Wherein an etching depth of the gate insulation layer in the step S4 is 100 Ř1500 Å.

Wherein a thickness of the gate insulation layer formed in the step S2 is 300 Ř2500 Å

Wherein in the step S5, an ion doping concentration when performing the ion heavy doping to the polysilicon active layer is 1×10¹³-1×10¹⁵ ions/cm².

Wherein in the step S7, the doping ion concentration when performing the ion light doping to the polysilicon active layer is 1×10¹²-1×10¹⁴ ions/cm².

Wherein in the step S5, the ion heavy doping to the polysilicon active layer is an N-type ion heavy doping, and the doped ions are phosphorus; and

in the step S7, the ion light doping to the polysilicon active layer is an N-type ion light doping, and the doped ions are phosphorus.

Wherein in the step S5, the ion heavy doping to the polysilicon active layer is a P-type ion heavy doping, and the doped ions are boron; and

in the step S7, the ion light doping to the polysilicon active layer is a P-type ion light doping, and the doped ions are boron.

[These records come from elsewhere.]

-- ==== Sys2Proof/Machine/TypesImage.lean ====
section
/-! DEFINITION. The fuses of the security root and the running image, section by section (03_amibo_image.md; 20_security_and_debug.md R512). -/

namespace Sys2Proof.Machine

/-- A key slot (R512): the hash of R83 and its two bits. -/
structure KeySlot where
  hash : List Byte := []
  programmed : Bool := false
  revoked : Bool := false
  deriving DecidableEq, Repr

/-- A key-encryption key slot (R512, R529 ERASED). -/
structure KekSlot where
  kekId : List Byte := []
  key : List Byte := []
  programmed : Bool := false
  erased : Bool := false
  deriving DecidableEq, Repr

/-- The one-time-programmable fuses (R512; R35 for the identity fields). -/
structure Otp where
  assy : Nat := 1
  grade : Nat := 1
  ship : Nat := 1
  dieStep : Nat := 0
  dieMinor : Nat := 1
  pdStep : Nat := 0
  pdMinor : Nat := 1
  lcA : Nat := 1
  lcB : Nat := 1
  lcC : Nat := 1
  deviceId : List Byte := []
  slots : List KeySlot := []
  keks : List KekSlot := []
  seed : List Byte := []
  cert : List Byte := []
  rollback : List Word := []
  idcode : Word := 0
  portId : Word := 0
  deriving DecidableEq, Repr

/-- A pin-plan entry (R91). -/
structure PinEntry where
  bias : Nat := 1
  drive : Nat := 0
  invert : Bool := false
  fn : Nat := 0
  param : Nat := 0
  deriving DecidableEq, Repr

/-- The clock and island plan (R92). -/
structure ClkPlan where
  turnPeriod : Nat := 0
  linkWindow : Nat := 0
  lockTimeout : Nat := 0
  minStacks : Nat := 1
  minPlatforms : Nat := 1
  lockRequired : Bool := false
  syncMode : Nat := 0
  mhz : List Nat := []
  roles : List Nat := []
  deriving DecidableEq, Repr

/-- A ring-table entry (R93): placement, storage object and the 32-byte entry of "Rings". -/
structure RingEntry where
  ring : Nat
  isStatic : Bool
  obj : Nat
  entry : List Byte
  deriving DecidableEq, Repr

/-- An object-table entry (R94). -/
structure ObjEntry where
  id : Nat
  placement : Nat
  shadow : Bool
  home : Nat
  base : Nat
  size : Nat
  initBlob : Nat
  deriving DecidableEq, Repr

/-- A blob of PROGRAMS (R95). `kind` 1 is a cell program, 2 is data. -/
structure Blob where
  id : Nat
  kind : Nat
  data : List Byte
  deriving DecidableEq, Repr

/-- A loop record (R96, R196). -/
structure LoopRec where
  id : Nat
  program : Nat
  desc : LoopDesc
  deriving DecidableEq, Repr

/-- A bucket entry (R96). -/
structure Bucket where
  set : Nat
  index : Nat
  length : Nat
  loopId : Nat
  deriving DecidableEq, Repr

/-- A roster entry (R97). -/
structure RosterEntry where
  dev : List Byte
  num : Nat
  leaf : Bool
  sync : Bool
  deriving DecidableEq, Repr

/-- A link entry (R97). `kind`: 0 unused, 1 local, 2 global, 3 local split, 4 local half-link end. -/
structure LinkPlan where
  peerA : Nat := 0xFFFF
  linkA : Nat := 0xFF
  kind : Nat := 0
  peerB : Nat := 0xFFFF
  linkB : Nat := 0xFF
  deriving DecidableEq, Repr

/-- A tree entry (R98). -/
structure TreeEntry where
  tree : Nat
  pkg : Nat
  parent : Nat
  childMask : Nat
  deriving DecidableEq, Repr

/-- A seed departure (R99). -/
structure SeedDep where
  action : Nat
  scope : Nat
  order : Nat
  periodTurns : Nat
  phase : Nat
  arg : Nat
  deriving DecidableEq, Repr

/-- An amendment authority (R100). -/
structure Authority where
  id : Nat
  classes : Nat
  hash : List Byte
  deriving DecidableEq, Repr

/-- The security policy (R100). -/
structure Policy where
  secretIslands : Nat := 1
  lampPolicy : Nat := 0
  debugHash : List Byte := []
  auths : List Authority := []
  deriving DecidableEq, Repr

/-- An amendable field (R101). `cls`: 1 A, 2 B, 3 C. -/
structure AmendField where
  addr : Nat
  mask : Nat
  cls : Nat
  auths : Nat
  scope : Nat
  deriving DecidableEq, Repr

/-- A health threshold (R593). -/
structure Threshold where
  monitor : Nat
  sev : Nat
  lowOn : Bool
  highOn : Bool
  low : Int
  high : Int
  hold : Nat
  deriving DecidableEq, Repr

/-- The OHMAX section (R90). -/
structure OhmaxSec where
  version : Nat := 0
  entry : Nat := 0
  bssLen : Nat := 0
  code : List Byte := []
  deriving DecidableEq, Repr

/-- A validated image (R77–R101). `digest` is H of R82; `form`, `encrypted`, `wrapUsed` and `anchor` are the facts of NVM_RUNSIG (R102). -/
structure Image where
  imageId : List Byte := []
  sequence : Nat := 0
  secVer : Nat := 0
  assyMask : Nat := 0
  form : Nat := 1
  encrypted : Bool := false
  wrapUsed : Nat := 0
  anchor : Nat := 0xFF
  anchorHash : List Byte := []
  digest : List Byte := []
  ohmax : OhmaxSec := {}
  pins : List PinEntry := []
  clk : ClkPlan := {}
  rings : List RingEntry := []
  objs : List ObjEntry := []
  blobs : List Blob := []
  loops : List LoopRec := []
  buckets : List Bucket := []
  roster : List RosterEntry := []
  links : List (List LinkPlan) := []
  trees : List TreeEntry := []
  seeds : List SeedDep := []
  policy : Policy := {}
  amendable : List AmendField := []
  thresholds : List Threshold := []
  hasRoutes : Bool := false
  deriving DecidableEq, Repr

/-- The blob of a number, of a kind. -/
def Image.blob? (im : Image) (kind id : Nat) : Option Blob :=
  im.blobs.find? (fun b => b.id == id && b.kind == kind)

/-- The bytes of a plan blob (KIND 2), none without one. -/
def Image.plan? (im : Image) (id : Nat) : Option (List Byte) := (im.blob? 2 id).map (·.data)

/-- The object of a number. -/
def Image.obj? (im : Image) (id : Nat) : Option ObjEntry := im.objs.find? (·.id == id)

end Sys2Proof.Machine
end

Wherein the step S1 further comprises a step of performing a channel doping to the polysilicon active layer after patterning to form the polysilicon active layer.

Wherein in the step S1, a doping ion concentration when performing the channel doping to the polysilicon active layer is 1×10¹¹-1×10¹³ ions/cm².

Wherein the step S1 further comprises a step of forming a light-shielding block correspondingly located below the polysilicon active layer on the substrate.

Advantageous effects of the present invention: the manufacturing method for LTPS TFT substrate of the present invention, through performing two etchings on the gate metal layer, ion heavy doping and ion light doping of the polysilicon active layer are performed in a self-aligned manner such that the LDD structure of the polysilicon active layer is symmetrically distributed on two sides of the gate electrode, which is beneficial to improve device characteristics, is more stable and reliable than the conventional technology, and can reduce the number of process masks, save mask cost, operation cost, material cost and the time cost. The thinning process of the gate insulation layer (GI Loss) can reduce the thickness of the gate insulation layer corresponding to the heavily doped region of the polysilicon active layer, so that the ion implantation efficiency can be effectively improved.

BRIEF DESCRIPTION OF THE DRAWINGS

In order to further understand the features and technical contents of the present invention, please refer to the following detailed description and drawings regarding the present invention. The drawings are provided for purposes of illustration and description only and are not intended to be limiting.

In the drawings,

FIG. 1 is a schematic diagram of a step S10 of manufacturing LTPS TFT substrate in the prior art.

FIG. 2 is a schematic diagram of a step S20 of manufacturing LTPS TFT substrate in the prior art.

FIG. 3 is a schematic diagram of a step S30 of manufacturing LTPS TFT substrate in the prior art.

FIG. 4 is a schematic diagram of a step S40 of manufacturing LTPS TFT substrate in the prior art.

FIG. 5 is a schematic flow chart of a manufacturing method for LTPS TFT substrate of the present invention.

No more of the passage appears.